→ What is needed: Set down the entries once more, exactly as given.
▬▬▬
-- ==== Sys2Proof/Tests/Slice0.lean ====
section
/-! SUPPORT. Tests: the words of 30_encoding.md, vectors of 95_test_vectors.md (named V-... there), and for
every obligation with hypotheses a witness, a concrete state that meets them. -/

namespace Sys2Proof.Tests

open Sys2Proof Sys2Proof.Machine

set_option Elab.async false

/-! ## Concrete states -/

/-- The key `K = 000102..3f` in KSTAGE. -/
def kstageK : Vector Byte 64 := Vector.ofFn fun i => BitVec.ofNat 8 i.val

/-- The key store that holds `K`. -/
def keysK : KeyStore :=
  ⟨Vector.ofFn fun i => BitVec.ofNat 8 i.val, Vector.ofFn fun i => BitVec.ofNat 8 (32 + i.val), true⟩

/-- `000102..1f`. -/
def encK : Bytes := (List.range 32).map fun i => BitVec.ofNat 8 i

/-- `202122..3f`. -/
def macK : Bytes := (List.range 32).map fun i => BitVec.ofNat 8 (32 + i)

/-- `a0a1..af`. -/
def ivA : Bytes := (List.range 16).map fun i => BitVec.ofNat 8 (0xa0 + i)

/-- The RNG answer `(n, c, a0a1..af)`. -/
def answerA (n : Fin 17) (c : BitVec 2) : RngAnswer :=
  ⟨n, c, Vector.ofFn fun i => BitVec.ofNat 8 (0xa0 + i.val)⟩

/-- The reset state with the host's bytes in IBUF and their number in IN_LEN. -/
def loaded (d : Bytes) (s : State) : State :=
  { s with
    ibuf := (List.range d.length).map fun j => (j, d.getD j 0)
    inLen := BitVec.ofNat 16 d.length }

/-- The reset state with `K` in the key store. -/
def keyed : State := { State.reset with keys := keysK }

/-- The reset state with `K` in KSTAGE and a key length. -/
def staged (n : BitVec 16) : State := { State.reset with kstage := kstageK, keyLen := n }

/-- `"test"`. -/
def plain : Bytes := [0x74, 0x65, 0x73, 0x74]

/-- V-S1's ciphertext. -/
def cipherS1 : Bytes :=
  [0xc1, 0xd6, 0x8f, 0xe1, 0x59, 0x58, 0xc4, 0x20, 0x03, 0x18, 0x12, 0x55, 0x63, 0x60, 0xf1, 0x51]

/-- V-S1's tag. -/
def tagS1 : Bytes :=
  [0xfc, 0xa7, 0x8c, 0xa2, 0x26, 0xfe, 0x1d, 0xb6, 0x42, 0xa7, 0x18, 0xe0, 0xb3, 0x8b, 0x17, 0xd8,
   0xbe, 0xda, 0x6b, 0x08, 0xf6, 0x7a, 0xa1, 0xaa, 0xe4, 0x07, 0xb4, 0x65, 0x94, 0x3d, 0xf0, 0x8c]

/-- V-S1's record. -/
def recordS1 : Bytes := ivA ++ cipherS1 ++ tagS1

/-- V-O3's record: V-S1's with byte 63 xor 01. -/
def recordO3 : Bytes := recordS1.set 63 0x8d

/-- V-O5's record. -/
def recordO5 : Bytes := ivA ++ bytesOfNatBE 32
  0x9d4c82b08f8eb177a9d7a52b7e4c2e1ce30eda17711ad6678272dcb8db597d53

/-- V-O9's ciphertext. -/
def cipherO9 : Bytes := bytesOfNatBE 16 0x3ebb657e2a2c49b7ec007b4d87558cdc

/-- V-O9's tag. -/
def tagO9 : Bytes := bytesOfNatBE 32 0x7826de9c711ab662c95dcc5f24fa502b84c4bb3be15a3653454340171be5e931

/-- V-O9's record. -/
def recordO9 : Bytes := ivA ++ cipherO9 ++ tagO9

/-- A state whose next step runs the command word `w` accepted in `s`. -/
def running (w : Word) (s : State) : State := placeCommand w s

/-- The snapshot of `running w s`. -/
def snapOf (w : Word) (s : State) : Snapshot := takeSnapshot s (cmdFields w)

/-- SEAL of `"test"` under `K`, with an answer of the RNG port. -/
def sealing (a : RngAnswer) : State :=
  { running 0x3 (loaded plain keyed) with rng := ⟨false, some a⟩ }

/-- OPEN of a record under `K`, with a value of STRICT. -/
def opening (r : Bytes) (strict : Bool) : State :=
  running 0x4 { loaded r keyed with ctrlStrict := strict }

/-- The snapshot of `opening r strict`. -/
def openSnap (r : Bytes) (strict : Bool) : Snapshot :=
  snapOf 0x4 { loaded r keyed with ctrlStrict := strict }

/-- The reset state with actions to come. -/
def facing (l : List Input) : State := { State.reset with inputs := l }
▬▬▬
→ Answer for the task:
-- ==== Sys2Proof/Tests/Slice0.lean ====
section
/-! SUPPORT. Tests: the words of 30_encoding.md, vectors of 95_test_vectors.md (named V-... there), and for
every obligation with hypotheses a witness, a concrete state that meets them. -/

namespace Sys2Proof.Tests

open Sys2Proof Sys2Proof.Machine

set_option Elab.async false

/-! ## Concrete states -/

/-- The key `K = 000102..3f` in KSTAGE. -/
def kstageK : Vector Byte 64 := Vector.ofFn fun i => BitVec.ofNat 8 i.val

/-- The key store that holds `K`. -/
def keysK : KeyStore :=
  ⟨Vector.ofFn fun i => BitVec.ofNat 8 i.val, Vector.ofFn fun i => BitVec.ofNat 8 (32 + i.val), true⟩

/-- `000102..1f`. -/
def encK : Bytes := (List.range 32).map fun i => BitVec.ofNat 8 i

/-- `202122..3f`. -/
def macK : Bytes := (List.range 32).map fun i => BitVec.ofNat 8 (32 + i)

/-- `a0a1..af`. -/
def ivA : Bytes := (List.range 16).map fun i => BitVec.ofNat 8 (0xa0 + i)

/-- The RNG answer `(n, c, a0a1..af)`. -/
def answerA (n : Fin 17) (c : BitVec 2) : RngAnswer :=
  ⟨n, c, Vector.ofFn fun i => BitVec.ofNat 8 (0xa0 + i.val)⟩

/-- The reset state with the host's bytes in IBUF and their number in IN_LEN. -/
def loaded (d : Bytes) (s : State) : State :=
  { s with
    ibuf := (List.range d.length).map fun j => (j, d.getD j 0)
    inLen := BitVec.ofNat 16 d.length }

/-- The reset state with `K` in the key store. -/
def keyed : State := { State.reset with keys := keysK }

/-- The reset state with `K` in KSTAGE and a key length. -/
def staged (n : BitVec 16) : State := { State.reset with kstage := kstageK, keyLen := n }

/-- `"test"`. -/
def plain : Bytes := [0x74, 0x65, 0x73, 0x74]

/-- V-S1's ciphertext. -/
def cipherS1 : Bytes :=
  [0xc1, 0xd6, 0x8f, 0xe1, 0x59, 0x58, 0xc4, 0x20, 0x03, 0x18, 0x12, 0x55, 0x63, 0x60, 0xf1, 0x51]

/-- V-S1's tag. -/
def tagS1 : Bytes :=
  [0xfc, 0xa7, 0x8c, 0xa2, 0x26, 0xfe, 0x1d, 0xb6, 0x42, 0xa7, 0x18, 0xe0, 0xb3, 0x8b, 0x17, 0xd8,
   0xbe, 0xda, 0x6b, 0x08, 0xf6, 0x7a, 0xa1, 0xaa, 0xe4, 0x07, 0xb4, 0x65, 0x94, 0x3d, 0xf0, 0x8c]

/-- V-S1's record. -/
def recordS1 : Bytes := ivA ++ cipherS1 ++ tagS1

/-- V-O3's record: V-S1's with byte 63 xor 01. -/
def recordO3 : Bytes := recordS1.set 63 0x8d

/-- V-O5's record. -/
def recordO5 : Bytes := ivA ++ bytesOfNatBE 32
  0x9d4c82b08f8eb177a9d7a52b7e4c2e1ce30eda17711ad6678272dcb8db597d53

/-- V-O9's ciphertext. -/
def cipherO9 : Bytes := bytesOfNatBE 16 0x3ebb657e2a2c49b7ec007b4d87558cdc

/-- V-O9's tag. -/
def tagO9 : Bytes := bytesOfNatBE 32 0x7826de9c711ab662c95dcc5f24fa502b84c4bb3be15a3653454340171be5e931

/-- V-O9's record. -/
def recordO9 : Bytes := ivA ++ cipherO9 ++ tagO9

/-- A state whose next step runs the command word `w` accepted in `s`. -/
def running (w : Word) (s : State) : State := placeCommand w s

/-- The snapshot of `running w s`. -/
def snapOf (w : Word) (s : State) : Snapshot := takeSnapshot s (cmdFields w)

/-- SEAL of `"test"` under `K`, with an answer of the RNG port. -/
def sealing (a : RngAnswer) : State :=
  { running 0x3 (loaded plain keyed) with rng := ⟨false, some a⟩ }

/-- OPEN of a record under `K`, with a value of STRICT. -/
def opening (r : Bytes) (strict : Bool) : State :=
  running 0x4 { loaded r keyed with ctrlStrict := strict }

/-- The snapshot of `opening r strict`. -/
def openSnap (r : Bytes) (strict : Bool) : Snapshot :=
  snapOf 0x4 { loaded r keyed with ctrlStrict := strict }

/-- The reset state with actions to come. -/
def facing (l : List Input) : State := { State.reset with inputs := l }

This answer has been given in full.